◆ ACTION ITEM: The answer must consist of each line below that contains the word "absurd", copied in full.

◆ RECORDS SUPPLIED:

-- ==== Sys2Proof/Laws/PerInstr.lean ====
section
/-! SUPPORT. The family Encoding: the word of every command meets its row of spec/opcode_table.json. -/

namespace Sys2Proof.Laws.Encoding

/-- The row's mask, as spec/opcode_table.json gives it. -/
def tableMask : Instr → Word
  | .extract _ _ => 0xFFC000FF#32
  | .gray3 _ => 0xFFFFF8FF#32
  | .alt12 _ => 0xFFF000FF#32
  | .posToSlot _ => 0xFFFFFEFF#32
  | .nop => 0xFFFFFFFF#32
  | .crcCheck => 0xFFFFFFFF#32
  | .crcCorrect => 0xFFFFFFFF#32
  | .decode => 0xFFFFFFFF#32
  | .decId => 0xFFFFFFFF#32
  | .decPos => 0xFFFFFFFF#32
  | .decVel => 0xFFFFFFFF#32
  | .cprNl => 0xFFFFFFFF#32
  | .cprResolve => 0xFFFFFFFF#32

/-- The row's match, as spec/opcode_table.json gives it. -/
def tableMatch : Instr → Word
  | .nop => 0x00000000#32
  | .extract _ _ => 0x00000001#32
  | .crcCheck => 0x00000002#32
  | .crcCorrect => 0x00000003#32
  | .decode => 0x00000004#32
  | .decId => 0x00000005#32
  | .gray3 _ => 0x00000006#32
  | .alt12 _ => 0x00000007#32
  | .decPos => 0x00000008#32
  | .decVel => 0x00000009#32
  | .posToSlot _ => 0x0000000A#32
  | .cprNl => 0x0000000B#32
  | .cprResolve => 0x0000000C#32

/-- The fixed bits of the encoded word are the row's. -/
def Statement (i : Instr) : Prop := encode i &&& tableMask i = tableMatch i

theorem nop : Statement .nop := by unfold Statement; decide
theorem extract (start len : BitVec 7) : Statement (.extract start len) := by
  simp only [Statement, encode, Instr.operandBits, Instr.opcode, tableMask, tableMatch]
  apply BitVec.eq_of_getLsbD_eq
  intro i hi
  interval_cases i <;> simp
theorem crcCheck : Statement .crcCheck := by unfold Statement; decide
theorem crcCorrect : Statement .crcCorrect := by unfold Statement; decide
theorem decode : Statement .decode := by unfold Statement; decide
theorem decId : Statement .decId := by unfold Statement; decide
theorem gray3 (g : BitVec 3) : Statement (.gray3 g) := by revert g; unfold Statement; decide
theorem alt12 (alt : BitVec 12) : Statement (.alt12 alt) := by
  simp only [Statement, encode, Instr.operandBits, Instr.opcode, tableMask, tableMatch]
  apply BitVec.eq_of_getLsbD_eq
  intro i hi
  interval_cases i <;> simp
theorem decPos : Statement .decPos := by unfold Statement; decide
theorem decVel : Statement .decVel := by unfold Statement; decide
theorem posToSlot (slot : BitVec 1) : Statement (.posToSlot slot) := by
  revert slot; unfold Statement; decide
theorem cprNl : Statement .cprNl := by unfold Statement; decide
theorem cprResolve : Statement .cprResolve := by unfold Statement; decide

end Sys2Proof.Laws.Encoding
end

--

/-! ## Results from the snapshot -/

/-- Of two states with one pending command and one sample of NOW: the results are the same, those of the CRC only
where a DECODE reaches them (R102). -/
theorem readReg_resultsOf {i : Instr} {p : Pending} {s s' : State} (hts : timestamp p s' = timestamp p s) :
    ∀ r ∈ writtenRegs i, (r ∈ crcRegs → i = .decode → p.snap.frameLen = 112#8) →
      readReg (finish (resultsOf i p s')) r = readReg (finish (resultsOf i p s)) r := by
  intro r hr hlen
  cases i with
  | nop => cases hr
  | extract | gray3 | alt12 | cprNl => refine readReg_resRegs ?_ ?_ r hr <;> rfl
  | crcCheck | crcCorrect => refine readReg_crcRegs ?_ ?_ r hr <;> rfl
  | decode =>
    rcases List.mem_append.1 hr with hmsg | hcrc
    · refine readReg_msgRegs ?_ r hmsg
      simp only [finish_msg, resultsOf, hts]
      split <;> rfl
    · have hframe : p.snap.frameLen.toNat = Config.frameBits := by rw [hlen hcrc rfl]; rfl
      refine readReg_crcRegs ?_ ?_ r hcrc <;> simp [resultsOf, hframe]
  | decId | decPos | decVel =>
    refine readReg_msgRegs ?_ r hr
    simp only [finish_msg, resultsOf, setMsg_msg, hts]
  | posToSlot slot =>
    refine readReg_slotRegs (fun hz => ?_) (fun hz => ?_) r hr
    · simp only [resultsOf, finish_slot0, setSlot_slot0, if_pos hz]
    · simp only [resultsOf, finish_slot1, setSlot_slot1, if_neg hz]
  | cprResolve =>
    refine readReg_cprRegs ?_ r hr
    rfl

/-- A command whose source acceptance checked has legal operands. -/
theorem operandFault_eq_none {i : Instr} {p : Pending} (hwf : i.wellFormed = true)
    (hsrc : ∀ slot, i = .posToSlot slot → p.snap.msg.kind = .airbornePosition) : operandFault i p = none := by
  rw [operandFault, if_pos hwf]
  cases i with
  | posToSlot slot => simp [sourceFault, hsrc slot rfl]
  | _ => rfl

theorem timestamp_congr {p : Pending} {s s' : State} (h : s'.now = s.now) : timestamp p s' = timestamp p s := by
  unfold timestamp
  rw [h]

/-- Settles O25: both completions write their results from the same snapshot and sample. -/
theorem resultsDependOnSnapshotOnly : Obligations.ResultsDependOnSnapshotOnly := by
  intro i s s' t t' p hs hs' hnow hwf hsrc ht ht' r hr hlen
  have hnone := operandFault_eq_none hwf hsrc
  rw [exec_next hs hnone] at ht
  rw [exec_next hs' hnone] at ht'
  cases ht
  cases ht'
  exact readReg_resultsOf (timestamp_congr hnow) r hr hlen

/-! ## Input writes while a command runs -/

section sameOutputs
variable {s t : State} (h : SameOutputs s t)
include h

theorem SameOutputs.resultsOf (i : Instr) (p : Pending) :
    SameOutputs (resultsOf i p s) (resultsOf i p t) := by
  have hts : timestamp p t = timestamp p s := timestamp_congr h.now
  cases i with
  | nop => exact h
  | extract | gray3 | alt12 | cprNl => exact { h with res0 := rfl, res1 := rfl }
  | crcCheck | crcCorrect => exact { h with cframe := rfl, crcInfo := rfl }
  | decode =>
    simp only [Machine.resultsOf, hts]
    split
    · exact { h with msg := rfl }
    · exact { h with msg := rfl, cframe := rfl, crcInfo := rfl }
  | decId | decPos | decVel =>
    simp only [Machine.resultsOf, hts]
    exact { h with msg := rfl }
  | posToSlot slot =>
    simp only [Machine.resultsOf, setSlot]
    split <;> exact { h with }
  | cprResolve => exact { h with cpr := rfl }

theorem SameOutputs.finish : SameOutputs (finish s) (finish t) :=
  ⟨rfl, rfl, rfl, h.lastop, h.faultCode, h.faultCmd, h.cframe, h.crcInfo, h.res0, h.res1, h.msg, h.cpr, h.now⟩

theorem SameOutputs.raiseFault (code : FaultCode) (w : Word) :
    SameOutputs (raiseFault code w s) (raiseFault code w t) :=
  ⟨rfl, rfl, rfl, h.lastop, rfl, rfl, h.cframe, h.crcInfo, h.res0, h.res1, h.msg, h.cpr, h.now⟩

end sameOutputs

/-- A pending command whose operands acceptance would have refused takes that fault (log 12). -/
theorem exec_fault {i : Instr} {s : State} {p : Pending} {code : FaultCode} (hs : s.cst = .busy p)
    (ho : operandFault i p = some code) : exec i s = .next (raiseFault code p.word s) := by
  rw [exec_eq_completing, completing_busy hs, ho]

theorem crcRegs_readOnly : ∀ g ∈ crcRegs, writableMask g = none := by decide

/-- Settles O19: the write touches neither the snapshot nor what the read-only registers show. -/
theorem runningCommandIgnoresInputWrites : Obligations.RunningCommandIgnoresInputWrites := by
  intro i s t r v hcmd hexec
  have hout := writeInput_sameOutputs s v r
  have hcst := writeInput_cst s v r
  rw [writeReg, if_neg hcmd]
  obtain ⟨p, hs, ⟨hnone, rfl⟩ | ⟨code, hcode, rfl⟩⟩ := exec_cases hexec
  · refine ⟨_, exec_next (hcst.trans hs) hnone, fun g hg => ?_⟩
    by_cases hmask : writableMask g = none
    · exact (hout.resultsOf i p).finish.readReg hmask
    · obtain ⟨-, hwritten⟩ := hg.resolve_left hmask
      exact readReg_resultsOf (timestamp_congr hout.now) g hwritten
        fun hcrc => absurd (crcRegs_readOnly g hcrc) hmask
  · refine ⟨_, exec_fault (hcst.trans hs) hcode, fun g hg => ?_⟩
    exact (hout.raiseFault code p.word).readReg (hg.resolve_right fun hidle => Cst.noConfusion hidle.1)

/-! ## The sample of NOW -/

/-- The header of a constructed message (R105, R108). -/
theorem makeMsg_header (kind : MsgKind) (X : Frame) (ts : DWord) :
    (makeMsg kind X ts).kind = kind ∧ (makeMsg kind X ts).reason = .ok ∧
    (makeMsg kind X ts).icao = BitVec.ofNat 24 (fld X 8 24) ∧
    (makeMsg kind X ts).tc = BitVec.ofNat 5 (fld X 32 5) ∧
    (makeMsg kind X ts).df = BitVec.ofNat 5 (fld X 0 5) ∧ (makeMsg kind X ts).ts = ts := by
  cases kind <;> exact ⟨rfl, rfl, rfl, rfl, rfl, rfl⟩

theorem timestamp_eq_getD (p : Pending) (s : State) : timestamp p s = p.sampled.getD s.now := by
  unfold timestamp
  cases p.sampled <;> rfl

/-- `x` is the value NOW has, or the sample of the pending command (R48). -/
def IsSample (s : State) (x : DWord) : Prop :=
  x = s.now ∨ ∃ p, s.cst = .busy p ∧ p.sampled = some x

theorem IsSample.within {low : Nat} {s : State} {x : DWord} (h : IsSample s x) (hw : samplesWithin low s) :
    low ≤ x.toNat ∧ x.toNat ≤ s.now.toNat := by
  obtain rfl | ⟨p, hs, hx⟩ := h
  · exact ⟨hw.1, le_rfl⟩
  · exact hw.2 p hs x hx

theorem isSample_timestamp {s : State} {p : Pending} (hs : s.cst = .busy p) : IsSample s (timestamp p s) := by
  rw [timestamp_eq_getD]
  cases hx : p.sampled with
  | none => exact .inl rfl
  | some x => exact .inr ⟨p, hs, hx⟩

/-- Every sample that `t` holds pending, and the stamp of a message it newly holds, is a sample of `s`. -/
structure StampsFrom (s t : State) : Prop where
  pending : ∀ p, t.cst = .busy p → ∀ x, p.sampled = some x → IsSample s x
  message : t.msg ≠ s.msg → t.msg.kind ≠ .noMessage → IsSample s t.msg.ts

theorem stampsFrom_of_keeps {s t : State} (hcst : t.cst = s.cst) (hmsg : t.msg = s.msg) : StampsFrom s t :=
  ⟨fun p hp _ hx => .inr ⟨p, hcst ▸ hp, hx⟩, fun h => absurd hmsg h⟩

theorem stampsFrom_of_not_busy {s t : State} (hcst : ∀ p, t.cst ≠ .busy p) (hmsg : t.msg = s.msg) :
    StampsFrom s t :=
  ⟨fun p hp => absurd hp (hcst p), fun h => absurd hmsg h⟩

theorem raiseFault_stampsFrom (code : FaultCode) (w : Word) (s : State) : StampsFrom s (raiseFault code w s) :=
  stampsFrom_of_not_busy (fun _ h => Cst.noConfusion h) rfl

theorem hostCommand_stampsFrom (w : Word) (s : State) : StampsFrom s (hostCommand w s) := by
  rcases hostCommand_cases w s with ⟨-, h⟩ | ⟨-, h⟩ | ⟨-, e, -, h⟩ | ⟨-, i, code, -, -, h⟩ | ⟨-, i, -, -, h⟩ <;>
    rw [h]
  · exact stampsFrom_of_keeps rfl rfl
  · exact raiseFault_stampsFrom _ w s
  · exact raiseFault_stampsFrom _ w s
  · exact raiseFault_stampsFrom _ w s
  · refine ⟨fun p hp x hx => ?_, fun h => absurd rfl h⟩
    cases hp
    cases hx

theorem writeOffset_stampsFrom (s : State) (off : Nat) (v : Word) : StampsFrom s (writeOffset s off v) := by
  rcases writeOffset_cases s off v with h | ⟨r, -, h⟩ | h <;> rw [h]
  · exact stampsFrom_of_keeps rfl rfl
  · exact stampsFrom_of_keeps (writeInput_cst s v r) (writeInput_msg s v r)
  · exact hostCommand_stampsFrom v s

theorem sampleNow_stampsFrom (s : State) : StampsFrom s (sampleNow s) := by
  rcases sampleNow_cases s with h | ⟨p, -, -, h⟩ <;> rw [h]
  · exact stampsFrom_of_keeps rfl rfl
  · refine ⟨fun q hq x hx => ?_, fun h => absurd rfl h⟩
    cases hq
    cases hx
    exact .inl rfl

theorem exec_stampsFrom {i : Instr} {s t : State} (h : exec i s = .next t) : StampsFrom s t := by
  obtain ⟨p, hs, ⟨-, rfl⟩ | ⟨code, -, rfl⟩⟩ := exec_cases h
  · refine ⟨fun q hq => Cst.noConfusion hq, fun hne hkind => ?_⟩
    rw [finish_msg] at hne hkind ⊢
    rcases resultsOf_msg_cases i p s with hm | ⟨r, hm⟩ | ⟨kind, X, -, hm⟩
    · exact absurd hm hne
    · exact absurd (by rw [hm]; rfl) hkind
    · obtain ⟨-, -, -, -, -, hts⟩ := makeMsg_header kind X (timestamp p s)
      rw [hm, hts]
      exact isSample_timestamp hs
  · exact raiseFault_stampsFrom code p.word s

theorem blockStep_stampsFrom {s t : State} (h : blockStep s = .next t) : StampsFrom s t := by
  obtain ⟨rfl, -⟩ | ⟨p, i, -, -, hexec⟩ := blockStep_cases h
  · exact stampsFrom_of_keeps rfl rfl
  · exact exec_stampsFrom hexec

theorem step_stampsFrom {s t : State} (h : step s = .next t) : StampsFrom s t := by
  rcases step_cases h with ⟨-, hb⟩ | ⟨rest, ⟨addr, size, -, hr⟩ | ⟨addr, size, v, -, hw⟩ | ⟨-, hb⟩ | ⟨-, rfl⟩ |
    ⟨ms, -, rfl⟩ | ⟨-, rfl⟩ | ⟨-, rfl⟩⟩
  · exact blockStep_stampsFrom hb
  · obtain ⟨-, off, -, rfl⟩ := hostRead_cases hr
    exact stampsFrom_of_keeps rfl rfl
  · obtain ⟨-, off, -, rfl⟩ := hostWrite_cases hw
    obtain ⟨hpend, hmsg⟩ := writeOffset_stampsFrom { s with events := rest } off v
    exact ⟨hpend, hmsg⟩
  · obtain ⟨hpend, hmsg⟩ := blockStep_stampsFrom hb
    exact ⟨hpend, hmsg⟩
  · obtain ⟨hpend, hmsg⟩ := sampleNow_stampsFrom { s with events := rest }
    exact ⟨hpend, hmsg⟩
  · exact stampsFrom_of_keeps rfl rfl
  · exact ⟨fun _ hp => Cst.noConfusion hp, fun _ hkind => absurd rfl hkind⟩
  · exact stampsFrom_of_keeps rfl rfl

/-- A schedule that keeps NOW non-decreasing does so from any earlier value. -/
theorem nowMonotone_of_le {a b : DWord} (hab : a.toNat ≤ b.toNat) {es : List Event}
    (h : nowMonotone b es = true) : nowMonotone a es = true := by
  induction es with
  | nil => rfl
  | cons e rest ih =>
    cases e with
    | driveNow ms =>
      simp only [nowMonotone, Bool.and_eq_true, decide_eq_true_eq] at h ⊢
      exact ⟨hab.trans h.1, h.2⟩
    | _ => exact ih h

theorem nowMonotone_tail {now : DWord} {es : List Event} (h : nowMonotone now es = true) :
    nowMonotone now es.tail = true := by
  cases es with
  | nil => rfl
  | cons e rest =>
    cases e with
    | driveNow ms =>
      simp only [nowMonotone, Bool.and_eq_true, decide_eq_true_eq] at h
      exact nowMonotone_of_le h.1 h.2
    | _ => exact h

◆ TASK OUTPUT:
        fun hcrc => absurd (crcRegs_readOnly g hcrc) hmask
  ⟨fun p hp _ hx => .inr ⟨p, hcst ▸ hp, hx⟩, fun h => absurd hmsg h⟩
  ⟨fun p hp => absurd hp (hcst p), fun h => absurd hmsg h⟩
  · refine ⟨fun p hp x hx => ?_, fun h => absurd rfl h⟩
  · refine ⟨fun q hq x hx => ?_, fun h => absurd rfl h⟩
    · exact absurd hm hne
    · exact absurd (by rw [hm]; rfl) hkind
  · exact ⟨fun _ hp => Cst.noConfusion hp, fun _ hkind => absurd rfl hkind⟩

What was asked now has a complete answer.